If you already route requests through AI Router, it makes sense to store the model, provider, and request route next to the case from the start. That helps you quickly see whether the prompt, a specific model, or a routing rule broke. In teams with audit-log requirements, personal data masking, and in-country storage rules, this context is especially useful: review is faster and safer.

The rule of thumb is simple: do not chase the number of clicks. Seven identical misses in one scenario matter more than thirty unrelated complaints. Improvement queues come from repeats. Noise becomes a folder of screenshots that nobody returns to.

Next week, keep the same process, remove one unnecessary tag, and add one new test to the eval set. If you can do that regularly, the system is already working.

Frequently asked questions

Why aren’t the “helpful” and “error” buttons enough?

Because a click shows a reaction, not the reason. One person marks “error” because the fact is wrong, another because the answer is too long, and a third because the wording is bad. Without context, the team only sees noise and argues from guesses.

What should be recorded with a user click?

Save the user’s prompt, the previous 1–2 messages, the exact model answer, the model and prompt version, the time, the language, the session ID, and a short reason for the complaint. That is usually enough to reproduce the case and see what needs fixing.

How many reason tags should you give users?

Usually 5–7 tags are enough. If there are too many options, people get confused and click at random; if there are too few, different failures get lumped together.

How do you quickly group bad answers by type?

Split them by meaning: wrong fact, task miss, format failure, risky answer, and tone problem. That way the team won’t spend time fixing style where the data or logic is broken.

Are screenshots enough to investigate mistakes?

No, screenshots usually lose too much detail. They often miss the full conversation, the request ID, the prompt version, and the model route, and without that it is hard to reproduce and verify the error.
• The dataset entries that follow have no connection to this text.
-- ==== Sys2Proof/Machine/Exwin.lean ====
section
/-!
DEFINITION. Exwin ports (chapter 12) and the routing of peer packets (R327 to R330): tags, packets sent and received, refusals,
retry, encryption and training.
-/

namespace Sys2Proof.Machine

open Sys2Proof

/-! ### A request as packets (R295, R296, R307; log entry 19) -/

/-- The pieces of the mask of a 256-byte block as packets can carry them: offset, bytes, and whether a FLAG carries it. Whole
units of 16 go by WR; words go by FLAG, which carries 4 or 8 bytes; a member of a group keeps to WR, since a FLAG with COLO is a
colophon write. -/
def unitPieces (colo : Bool) (u m : Nat) : List (Nat × Nat × Bool) :=
  if m = 0 then []
  else if colo ∨ m = 65535 then [(16 * u, 16, false)]
  else
    (List.range 2).flatMap (fun h =>
      let x := m >>> (8 * h) % 256
      if x = 255 then [(16 * u + 8 * h, 8, true)]
      else (List.range 2).filterMap (fun w =>
        if x >>> (4 * w) % 16 = 0 then none else some (16 * u + 8 * h + 4 * w, 4, true)))

/-- Neighbouring whole units go in one WR. -/
def joinPieces : List (Nat × Nat × Bool) → List (Nat × Nat × Bool)
  | [] => []
  | (o, n, true) :: r => (o, n, true) :: joinPieces r
  | (o, n, false) :: r =>
    match joinPieces r with
    | (o', n', false) :: r' => if o + n = o' then (o, n + n', false) :: r' else (o, n, false) :: (o', n', false) :: r'
    | r' => (o, n, false) :: r'

def wrPieces (colo : Bool) (mask : Nat) : List (Nat × Nat × Bool) :=
  joinPieces ((List.range 16).flatMap (fun u => unitPieces colo u (mask >>> (16 * u) % 65536)))

/-- What an unwritten word of an accumulate-write's packet holds: the reduction's neutral element. -/
def neutralWord (red : Nat) : Nat := match red with | 2 => 0xFF800000 | 3 => 0x7F800000 | _ => 0
def neutralFill (red n : Nat) : Nat := (List.range n).foldl (fun a i => a + neutralWord red * 2 ^ (32 * i)) 0

/-- The first and the last byte of a mask, plus one. -/
def maskSpan (n mask : Nat) : Nat × Nat :=
  match (List.range n).filter (fun i => mask.testBit i) with
  | [] => (0, 0)
  | a :: r => (a, (r.getLast?.getD a) + 1)

/-- A byte range of the address space, cut at 256-byte boundaries: address and bytes. -/
def cut256 (a n : Nat) : List (Nat × Nat) :=
  (List.range 3).filterMap (fun i =>
    let lo := max a ((a / 256 + i) * 256)
    let hi := min (a + n) ((a / 256 + i + 1) * 256)
    if lo < hi then some (lo, hi - lo) else none)

def aopCode : AOp → Nat
  | .add => 0 | .fadd => 1 | .smin => 2 | .smax => 3 | .umin => 4 | .umax => 5 | .and => 6 | .or => 7 | .xor => 8 | .exch => 9
  | .cas => 10
def aopOf : Nat → Option AOp
  | 0 => some .add | 1 => some .fadd | 2 => some .smin | 3 => some .smax | 4 => some .umin | 5 => some .umax | 6 => some .and
  | 7 => some .or | 8 => some .xor | 9 => some .exch | 10 => some .cas | _ => none

/-- The operand of lanes combined into one operation (R143). -/
def lanesOperand (op : AOp) (bytes : Nat) : List (Nat × Nat × Nat × Nat) → Nat
  | [] => 0
  | l :: r => r.foldl (fun a x => match op with | .exch => x.2.2.1 | _ => atomApply op bytes a x.2.2.1 0) l.2.2.1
How do you decide which complaint to handle first?

First look at two things: how often the failure repeats and how serious it is. A risky answer about payments, personal data, or service rules should be prioritized above a dozen complaints about a dry tone, even if there are fewer cases.

How do you turn live feedback into an eval set?

Take cases with a clear failure reason and a clear check. If the model made up a fact or broke the format, add the prompt, the answer, the reason tag, and a short rule like “do not mix up daily and monthly limits.”

Should complaints about answer quality and speed be mixed together?

It is better to keep them separate. A slow answer, a timeout, and a delayed first token are just as frustrating, but they are fixed through limits, infrastructure, and model choice, not through the prompt.

What should you do with personal data in logs?

If requests contain personal data, keep a masked copy for analysis. That way the team can review cases without extra risk or exposing sensitive information.

Where should you start if you do not have a process yet?

Start with one visible scenario, such as support chat, and collect clicks with full context for a week. Then group repeats, pick the most common failures, and add at least a few cases to the eval set.